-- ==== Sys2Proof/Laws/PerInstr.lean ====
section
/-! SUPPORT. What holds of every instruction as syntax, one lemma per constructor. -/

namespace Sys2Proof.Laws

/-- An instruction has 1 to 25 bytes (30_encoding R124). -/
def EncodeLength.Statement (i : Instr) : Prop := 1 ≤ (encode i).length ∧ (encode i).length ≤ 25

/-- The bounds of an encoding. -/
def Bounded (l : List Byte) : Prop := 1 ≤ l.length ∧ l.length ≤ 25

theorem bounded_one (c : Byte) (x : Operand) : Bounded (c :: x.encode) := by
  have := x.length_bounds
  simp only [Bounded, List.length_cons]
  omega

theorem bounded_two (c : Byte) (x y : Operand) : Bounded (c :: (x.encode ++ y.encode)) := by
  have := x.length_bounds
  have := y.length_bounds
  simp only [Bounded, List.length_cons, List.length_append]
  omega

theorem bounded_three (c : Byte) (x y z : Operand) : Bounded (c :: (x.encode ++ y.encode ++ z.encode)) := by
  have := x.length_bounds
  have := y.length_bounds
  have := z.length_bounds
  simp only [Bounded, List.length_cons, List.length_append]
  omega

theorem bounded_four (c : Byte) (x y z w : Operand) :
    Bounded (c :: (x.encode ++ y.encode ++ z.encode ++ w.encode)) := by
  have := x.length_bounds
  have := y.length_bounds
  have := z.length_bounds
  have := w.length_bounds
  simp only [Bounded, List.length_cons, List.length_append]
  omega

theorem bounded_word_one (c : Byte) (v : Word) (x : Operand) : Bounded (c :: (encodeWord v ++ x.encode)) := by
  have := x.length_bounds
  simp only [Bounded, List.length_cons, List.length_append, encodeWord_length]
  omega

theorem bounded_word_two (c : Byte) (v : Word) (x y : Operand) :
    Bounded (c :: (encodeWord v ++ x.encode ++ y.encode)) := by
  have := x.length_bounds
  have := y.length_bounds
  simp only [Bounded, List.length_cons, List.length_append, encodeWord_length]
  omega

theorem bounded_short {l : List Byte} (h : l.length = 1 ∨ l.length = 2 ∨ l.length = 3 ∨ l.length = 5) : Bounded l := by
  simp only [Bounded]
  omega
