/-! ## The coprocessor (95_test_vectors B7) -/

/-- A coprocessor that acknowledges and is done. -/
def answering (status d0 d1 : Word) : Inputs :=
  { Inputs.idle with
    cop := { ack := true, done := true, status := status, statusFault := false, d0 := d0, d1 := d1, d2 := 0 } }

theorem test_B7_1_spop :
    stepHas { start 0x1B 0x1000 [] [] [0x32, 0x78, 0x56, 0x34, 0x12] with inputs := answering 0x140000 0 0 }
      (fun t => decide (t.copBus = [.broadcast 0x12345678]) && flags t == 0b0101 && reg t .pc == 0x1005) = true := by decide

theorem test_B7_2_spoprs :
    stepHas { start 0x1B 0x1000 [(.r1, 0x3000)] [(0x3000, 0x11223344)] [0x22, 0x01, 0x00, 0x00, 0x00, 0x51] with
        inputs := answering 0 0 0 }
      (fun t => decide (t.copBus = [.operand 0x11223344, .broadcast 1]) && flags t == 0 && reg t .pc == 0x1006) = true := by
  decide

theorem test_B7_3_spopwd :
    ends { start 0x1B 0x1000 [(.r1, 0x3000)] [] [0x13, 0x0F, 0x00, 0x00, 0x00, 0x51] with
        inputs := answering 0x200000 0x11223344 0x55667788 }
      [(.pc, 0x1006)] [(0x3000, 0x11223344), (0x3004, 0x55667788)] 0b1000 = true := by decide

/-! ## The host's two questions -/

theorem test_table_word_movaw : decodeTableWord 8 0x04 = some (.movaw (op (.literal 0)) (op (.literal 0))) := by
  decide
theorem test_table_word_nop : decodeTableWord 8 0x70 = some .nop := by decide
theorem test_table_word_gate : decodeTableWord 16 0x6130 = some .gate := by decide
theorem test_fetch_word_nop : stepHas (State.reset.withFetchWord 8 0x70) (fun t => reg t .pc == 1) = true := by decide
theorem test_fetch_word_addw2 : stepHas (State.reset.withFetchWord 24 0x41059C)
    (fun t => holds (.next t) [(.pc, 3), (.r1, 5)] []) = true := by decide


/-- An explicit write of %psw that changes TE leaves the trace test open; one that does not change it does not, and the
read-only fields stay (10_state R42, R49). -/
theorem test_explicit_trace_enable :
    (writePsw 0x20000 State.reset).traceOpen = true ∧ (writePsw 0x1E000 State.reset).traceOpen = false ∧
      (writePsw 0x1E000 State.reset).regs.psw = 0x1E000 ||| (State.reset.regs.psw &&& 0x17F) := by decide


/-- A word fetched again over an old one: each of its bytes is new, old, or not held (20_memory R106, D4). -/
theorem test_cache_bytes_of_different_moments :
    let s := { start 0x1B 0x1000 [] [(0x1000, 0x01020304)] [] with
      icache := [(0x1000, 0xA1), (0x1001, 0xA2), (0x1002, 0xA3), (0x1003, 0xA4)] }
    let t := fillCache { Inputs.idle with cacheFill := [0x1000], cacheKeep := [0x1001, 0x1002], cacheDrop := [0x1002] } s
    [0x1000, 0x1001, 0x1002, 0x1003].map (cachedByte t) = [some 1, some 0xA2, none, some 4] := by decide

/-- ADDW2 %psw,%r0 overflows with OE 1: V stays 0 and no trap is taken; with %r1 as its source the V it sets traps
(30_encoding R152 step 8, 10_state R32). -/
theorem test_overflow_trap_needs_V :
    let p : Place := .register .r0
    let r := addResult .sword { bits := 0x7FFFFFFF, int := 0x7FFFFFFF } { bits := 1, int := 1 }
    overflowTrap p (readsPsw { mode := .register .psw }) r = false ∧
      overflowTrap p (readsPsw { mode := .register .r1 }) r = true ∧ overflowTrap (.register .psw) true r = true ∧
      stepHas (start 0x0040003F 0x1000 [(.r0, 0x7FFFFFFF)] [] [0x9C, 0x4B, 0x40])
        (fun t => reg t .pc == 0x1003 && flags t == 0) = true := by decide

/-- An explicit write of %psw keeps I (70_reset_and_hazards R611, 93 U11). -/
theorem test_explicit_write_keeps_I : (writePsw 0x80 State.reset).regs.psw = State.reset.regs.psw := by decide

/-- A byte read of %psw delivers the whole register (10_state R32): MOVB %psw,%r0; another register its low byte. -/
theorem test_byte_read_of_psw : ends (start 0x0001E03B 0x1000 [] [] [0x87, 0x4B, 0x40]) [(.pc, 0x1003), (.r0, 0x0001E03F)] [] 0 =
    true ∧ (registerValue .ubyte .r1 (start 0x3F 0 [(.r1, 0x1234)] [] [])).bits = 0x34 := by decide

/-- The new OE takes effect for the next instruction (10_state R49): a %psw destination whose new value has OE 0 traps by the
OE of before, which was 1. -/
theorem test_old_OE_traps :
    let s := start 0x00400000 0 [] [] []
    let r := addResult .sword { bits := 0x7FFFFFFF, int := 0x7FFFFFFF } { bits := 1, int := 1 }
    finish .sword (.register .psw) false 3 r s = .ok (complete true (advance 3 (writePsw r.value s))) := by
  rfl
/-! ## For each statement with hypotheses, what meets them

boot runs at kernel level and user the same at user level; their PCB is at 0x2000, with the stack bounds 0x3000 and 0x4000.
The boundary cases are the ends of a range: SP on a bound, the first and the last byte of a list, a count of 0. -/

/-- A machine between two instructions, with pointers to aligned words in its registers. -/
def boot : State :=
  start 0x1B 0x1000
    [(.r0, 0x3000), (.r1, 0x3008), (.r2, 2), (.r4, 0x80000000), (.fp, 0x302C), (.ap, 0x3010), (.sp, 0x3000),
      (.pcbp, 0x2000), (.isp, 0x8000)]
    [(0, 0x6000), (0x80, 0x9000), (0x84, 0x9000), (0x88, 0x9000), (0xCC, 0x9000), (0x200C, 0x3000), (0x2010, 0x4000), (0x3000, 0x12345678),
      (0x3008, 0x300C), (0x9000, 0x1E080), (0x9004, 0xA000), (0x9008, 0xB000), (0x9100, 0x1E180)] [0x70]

--

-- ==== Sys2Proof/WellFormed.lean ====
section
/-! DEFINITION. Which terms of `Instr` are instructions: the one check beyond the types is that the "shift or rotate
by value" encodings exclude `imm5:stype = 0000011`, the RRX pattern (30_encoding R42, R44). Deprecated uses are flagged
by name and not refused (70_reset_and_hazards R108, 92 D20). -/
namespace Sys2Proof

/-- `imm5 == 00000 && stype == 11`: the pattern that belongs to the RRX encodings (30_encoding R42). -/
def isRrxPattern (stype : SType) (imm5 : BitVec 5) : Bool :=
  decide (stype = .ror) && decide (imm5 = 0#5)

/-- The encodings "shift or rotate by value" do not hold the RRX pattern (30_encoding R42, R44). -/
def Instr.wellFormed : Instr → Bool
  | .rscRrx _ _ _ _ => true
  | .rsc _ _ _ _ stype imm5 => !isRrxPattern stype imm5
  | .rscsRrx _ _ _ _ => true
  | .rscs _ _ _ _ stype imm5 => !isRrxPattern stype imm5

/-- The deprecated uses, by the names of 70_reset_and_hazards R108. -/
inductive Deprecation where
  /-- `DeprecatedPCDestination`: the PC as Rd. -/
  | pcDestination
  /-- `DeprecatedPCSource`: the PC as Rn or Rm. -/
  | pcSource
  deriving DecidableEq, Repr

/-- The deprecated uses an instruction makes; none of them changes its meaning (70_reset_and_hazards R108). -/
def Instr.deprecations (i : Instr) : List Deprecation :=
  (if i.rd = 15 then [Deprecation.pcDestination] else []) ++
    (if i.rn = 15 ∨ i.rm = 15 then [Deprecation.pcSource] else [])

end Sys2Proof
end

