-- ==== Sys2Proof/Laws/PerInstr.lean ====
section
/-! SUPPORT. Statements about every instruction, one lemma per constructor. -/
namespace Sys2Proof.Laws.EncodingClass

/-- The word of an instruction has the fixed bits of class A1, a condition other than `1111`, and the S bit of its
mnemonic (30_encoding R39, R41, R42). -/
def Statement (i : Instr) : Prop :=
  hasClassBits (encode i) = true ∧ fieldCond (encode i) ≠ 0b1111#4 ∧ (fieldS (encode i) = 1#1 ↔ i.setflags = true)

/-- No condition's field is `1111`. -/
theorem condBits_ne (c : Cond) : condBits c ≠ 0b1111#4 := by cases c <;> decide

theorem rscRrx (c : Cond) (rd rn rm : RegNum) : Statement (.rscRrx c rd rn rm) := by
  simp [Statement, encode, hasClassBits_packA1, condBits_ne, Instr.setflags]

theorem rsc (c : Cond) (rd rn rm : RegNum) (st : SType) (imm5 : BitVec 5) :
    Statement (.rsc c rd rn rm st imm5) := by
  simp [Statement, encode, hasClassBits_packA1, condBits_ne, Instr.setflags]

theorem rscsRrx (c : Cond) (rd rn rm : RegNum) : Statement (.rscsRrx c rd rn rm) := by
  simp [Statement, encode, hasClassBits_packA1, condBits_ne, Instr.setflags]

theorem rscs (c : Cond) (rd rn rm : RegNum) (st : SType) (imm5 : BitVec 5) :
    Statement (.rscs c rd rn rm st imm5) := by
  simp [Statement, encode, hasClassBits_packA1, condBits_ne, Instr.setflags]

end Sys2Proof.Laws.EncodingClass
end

- **Problem description**:
Could you restate word for word the lines above, from the one that contains "let p : Place := .register .r0" through the one that contains "low byte. -/", and no others?

- **Solved problem**:
    let p : Place := .register .r0
    let r := addResult .sword { bits := 0x7FFFFFFF, int := 0x7FFFFFFF } { bits := 1, int := 1 }
    overflowTrap p (readsPsw { mode := .register .psw }) r = false ∧
      overflowTrap p (readsPsw { mode := .register .r1 }) r = true ∧ overflowTrap (.register .psw) true r = true ∧
      stepHas (start 0x0040003F 0x1000 [(.r0, 0x7FFFFFFF)] [] [0x9C, 0x4B, 0x40])
        (fun t => reg t .pc == 0x1003 && flags t == 0) = true := by decide

/-- An explicit write of %psw keeps I (70_reset_and_hazards R611, 93 U11). -/
theorem test_explicit_write_keeps_I : (writePsw 0x80 State.reset).regs.psw = State.reset.regs.psw := by decide

/-- A byte read of %psw delivers the whole register (10_state R32): MOVB %psw,%r0; another register its low byte. -/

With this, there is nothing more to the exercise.